• [Your objective] Your answer must be the full set of entries, reproduced exactly.

[Extracted data entries]
-- ==== Sys2Proof/Tests/Slice0.lean ====
section
/-! SUPPORT. Tests: well-formedness refuses, witnesses that the hypotheses of every statement can be met together, and single
commands on small states whose results are worked out from the spec's rules. -/
namespace Sys2Proof.Tests

open Sys2Proof Sys2Proof.Machine

set_option Elab.async false

/-- `n` zero bytes. -/
def zs (n : Nat) : Bytes := List.replicate n 0

/-- A message, a descriptor, a frame header, an IDENT, an adoption list and a decision with every field in range. -/
def dg : Dgram :=
  { via := .usb, udpPort := 34980, src := 0, fragments := false, proto := 0x3254, version := 1, typ := 0, session := 0, flags := 0, seq := 1, len := 0
    reserved := 0, payload := [], tag := [] }
@[inherit_doc dg] def ds : Desc := { hostAddr := 0, length := 0, op := 0, kind := 0, tag := 0, arg := 0 }
@[inherit_doc dg] def fh : FrameHdr :=
  { version := 1, kind := 0, flags := 0, tileId := 0, lines := 0, columns := 0, sampleBits := 0, channels := 0, reserved := 0, ulen := 0, clen := 0, crc := 0 }
@[inherit_doc dg] def idn : Ident :=
  { product := 0x2208, revision := 0, firmware := 0, serial := 0, mode := 0, position := 0, state := 0, healthy := true }
@[inherit_doc dg] def ad : Adopt :=
  { repeatNo := 0, boundary := 0, contexts := List.replicate 8 0, fcCtx := 0, fcRepeat := 0, fcStatus := 0, keeperGen := 0, trimPpm := 0
    overspeedMask := 0, altMask := 0, epochs := List.replicate 8 0, camGens := List.replicate 6 0, ledTrims := List.replicate 8 0
    acks := List.replicate 5 0, tables := [] }
@[inherit_doc dg] def dc : DecisionMsg := { kind := 1, barMask := 0, repeatNo := 0, line := 0, value := 0 }

/-- A term of each command whose operands are checked, every operand in range. -/
theorem test_well_formed_0 : ([
    .open_ dg, .close dg, .sessionIdleTimeout 0, .expeditedDownload dg, .segmentedDownloadInitiate dg, .downloadSegment dg,
     .uploadInitiate dg, .uploadSegmentRequest dg, .blockDownloadInitiate dg, .blockSegment dg, .blockDownloadEnd dg,
     .blockUploadInitiate dg, .blockUploadAcknowledge dg, .sdoAbort dg, .transferTimeout 0, .objectWrite 0 0 0 [], .groupCommit 0 0,
     .groupDiscard 0 0, .keySlotWrite 0 0 (zs 32), .ledgerSelect 0 0, .logSelect 0 0, .pdOut dg, .flyingChangeRequest 0 0 0,
     .cancelRequest 0 0, .spoilRequest 0 0, .spliceRequest 0, .eventAck dg, .eventResend 1, .arm 0 0, .discard 0 0, .unarm 0 0,
     .release 0 0, .abort 0 0, .clone 0 0 0, .start 0, .stop 0, .stopNow 0, .mbH2dDoorbell 0 dg, .qTailWrite 0 0, .queueEnable 0 0 false,
     .putFrame 0 ds fh [], .getExport 0 ds, .freeFrame 0 ds, .freeStream 0 ds, .dmaTimeout 0 ds, .dmaError 0 ds] : List Instr).all (fun i => i.wf == true) = true := by decide +kernel

@[inherit_doc test_well_formed_0]
theorem test_well_formed_1 : ([
    .domainLoad 0 (zs 12), .analogSignalFault 0 0 false, .captureRead 0 0, .compareDue 0 0, .strobeFaultClear 0 0, .laneTrained 0 0,
     .rateSwitch 0 (List.replicate 16 0), .eyeScan [], .blockLockLoss ⟨0, 0, 0⟩, .swapComplete 0 none, .retrain 0 0, .loopback 0 0 0,
     .prbs 0 0 0, .bitslip 0 0, .protect 0 0 0, .requalify 0 0, .train 0 (zs 7), .credit 0 0 0 0, .retry 0 0 0 0, .compare 0 0 0 0,
     .status 0 0 (zs 6), .moduleEvent 0 0 0 0, .checkRsp 0 0 0 0, .heartbeat 0 0 0, .imageLine 0 0 0 false false false false [],
     .embeddedData 0 0 false false [], .trimReset 0 0, .sweepStart 0 0, .targetLevelWrite 0 0 0, .lightMeasurement 0 [],
     .uvLatchClear 0 0, .sync 0 false 0 0 0, .followUp 0 0, .announce 0 0 false 0, .delayResp 0 0, .pdelayReq 0 0, .pdelayResp 0 0 0 0 0,
     .pageRead 0 0 ⟨.free, 0⟩, .pageWrite 0 (zs 256), .partialWrite 0 0 (zs 1), .remapCommand 0 0, .ident idn, .state ad, .decision 0 dc,
     .commit 0, .refuse 0 0] : List Instr).all (fun i => i.wf == true) = true := by decide +kernel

• [Response below]
-- ==== Sys2Proof/Tests/Slice0.lean ====
section
/-! SUPPORT. Tests: well-formedness refuses, witnesses that the hypotheses of every statement can be met together, and single
commands on small states whose results are worked out from the spec's rules. -/
namespace Sys2Proof.Tests

open Sys2Proof Sys2Proof.Machine

set_option Elab.async false

/-- `n` zero bytes. -/
def zs (n : Nat) : Bytes := List.replicate n 0

/-- A message, a descriptor, a frame header, an IDENT, an adoption list and a decision with every field in range. -/
def dg : Dgram :=
  { via := .usb, udpPort := 34980, src := 0, fragments := false, proto := 0x3254, version := 1, typ := 0, session := 0, flags := 0, seq := 1, len := 0
    reserved := 0, payload := [], tag := [] }
@[inherit_doc dg] def ds : Desc := { hostAddr := 0, length := 0, op := 0, kind := 0, tag := 0, arg := 0 }
@[inherit_doc dg] def fh : FrameHdr :=
  { version := 1, kind := 0, flags := 0, tileId := 0, lines := 0, columns := 0, sampleBits := 0, channels := 0, reserved := 0, ulen := 0, clen := 0, crc := 0 }
@[inherit_doc dg] def idn : Ident :=
  { product := 0x2208, revision := 0, firmware := 0, serial := 0, mode := 0, position := 0, state := 0, healthy := true }
@[inherit_doc dg] def ad : Adopt :=
  { repeatNo := 0, boundary := 0, contexts := List.replicate 8 0, fcCtx := 0, fcRepeat := 0, fcStatus := 0, keeperGen := 0, trimPpm := 0
    overspeedMask := 0, altMask := 0, epochs := List.replicate 8 0, camGens := List.replicate 6 0, ledTrims := List.replicate 8 0
    acks := List.replicate 5 0, tables := [] }
@[inherit_doc dg] def dc : DecisionMsg := { kind := 1, barMask := 0, repeatNo := 0, line := 0, value := 0 }

/-- A term of each command whose operands are checked, every operand in range. -/
theorem test_well_formed_0 : ([
    .open_ dg, .close dg, .sessionIdleTimeout 0, .expeditedDownload dg, .segmentedDownloadInitiate dg, .downloadSegment dg,
     .uploadInitiate dg, .uploadSegmentRequest dg, .blockDownloadInitiate dg, .blockSegment dg, .blockDownloadEnd dg,
     .blockUploadInitiate dg, .blockUploadAcknowledge dg, .sdoAbort dg, .transferTimeout 0, .objectWrite 0 0 0 [], .groupCommit 0 0,
     .groupDiscard 0 0, .keySlotWrite 0 0 (zs 32), .ledgerSelect 0 0, .logSelect 0 0, .pdOut dg, .flyingChangeRequest 0 0 0,
     .cancelRequest 0 0, .spoilRequest 0 0, .spliceRequest 0, .eventAck dg, .eventResend 1, .arm 0 0, .discard 0 0, .unarm 0 0,
     .release 0 0, .abort 0 0, .clone 0 0 0, .start 0, .stop 0, .stopNow 0, .mbH2dDoorbell 0 dg, .qTailWrite 0 0, .queueEnable 0 0 false,
     .putFrame 0 ds fh [], .getExport 0 ds, .freeFrame 0 ds, .freeStream 0 ds, .dmaTimeout 0 ds, .dmaError 0 ds] : List Instr).all (fun i => i.wf == true) = true := by decide +kernel

@[inherit_doc test_well_formed_0]
theorem test_well_formed_1 : ([
    .domainLoad 0 (zs 12), .analogSignalFault 0 0 false, .captureRead 0 0, .compareDue 0 0, .strobeFaultClear 0 0, .laneTrained 0 0,
     .rateSwitch 0 (List.replicate 16 0), .eyeScan [], .blockLockLoss ⟨0, 0, 0⟩, .swapComplete 0 none, .retrain 0 0, .loopback 0 0 0,
     .prbs 0 0 0, .bitslip 0 0, .protect 0 0 0, .requalify 0 0, .train 0 (zs 7), .credit 0 0 0 0, .retry 0 0 0 0, .compare 0 0 0 0,
     .status 0 0 (zs 6), .moduleEvent 0 0 0 0, .checkRsp 0 0 0 0, .heartbeat 0 0 0, .imageLine 0 0 0 false false false false [],
     .embeddedData 0 0 false false [], .trimReset 0 0, .sweepStart 0 0, .targetLevelWrite 0 0 0, .lightMeasurement 0 [],
     .uvLatchClear 0 0, .sync 0 false 0 0 0, .followUp 0 0, .announce 0 0 false 0, .delayResp 0 0, .pdelayReq 0 0, .pdelayResp 0 0 0 0 0,
     .pageRead 0 0 ⟨.free, 0⟩, .pageWrite 0 (zs 256), .partialWrite 0 0 (zs 1), .remapCommand 0 0, .ident idn, .state ad, .decision 0 dc,
     .commit 0, .refuse 0 0] : List Instr).all (fun i => i.wf == true) = true := by decide +kernel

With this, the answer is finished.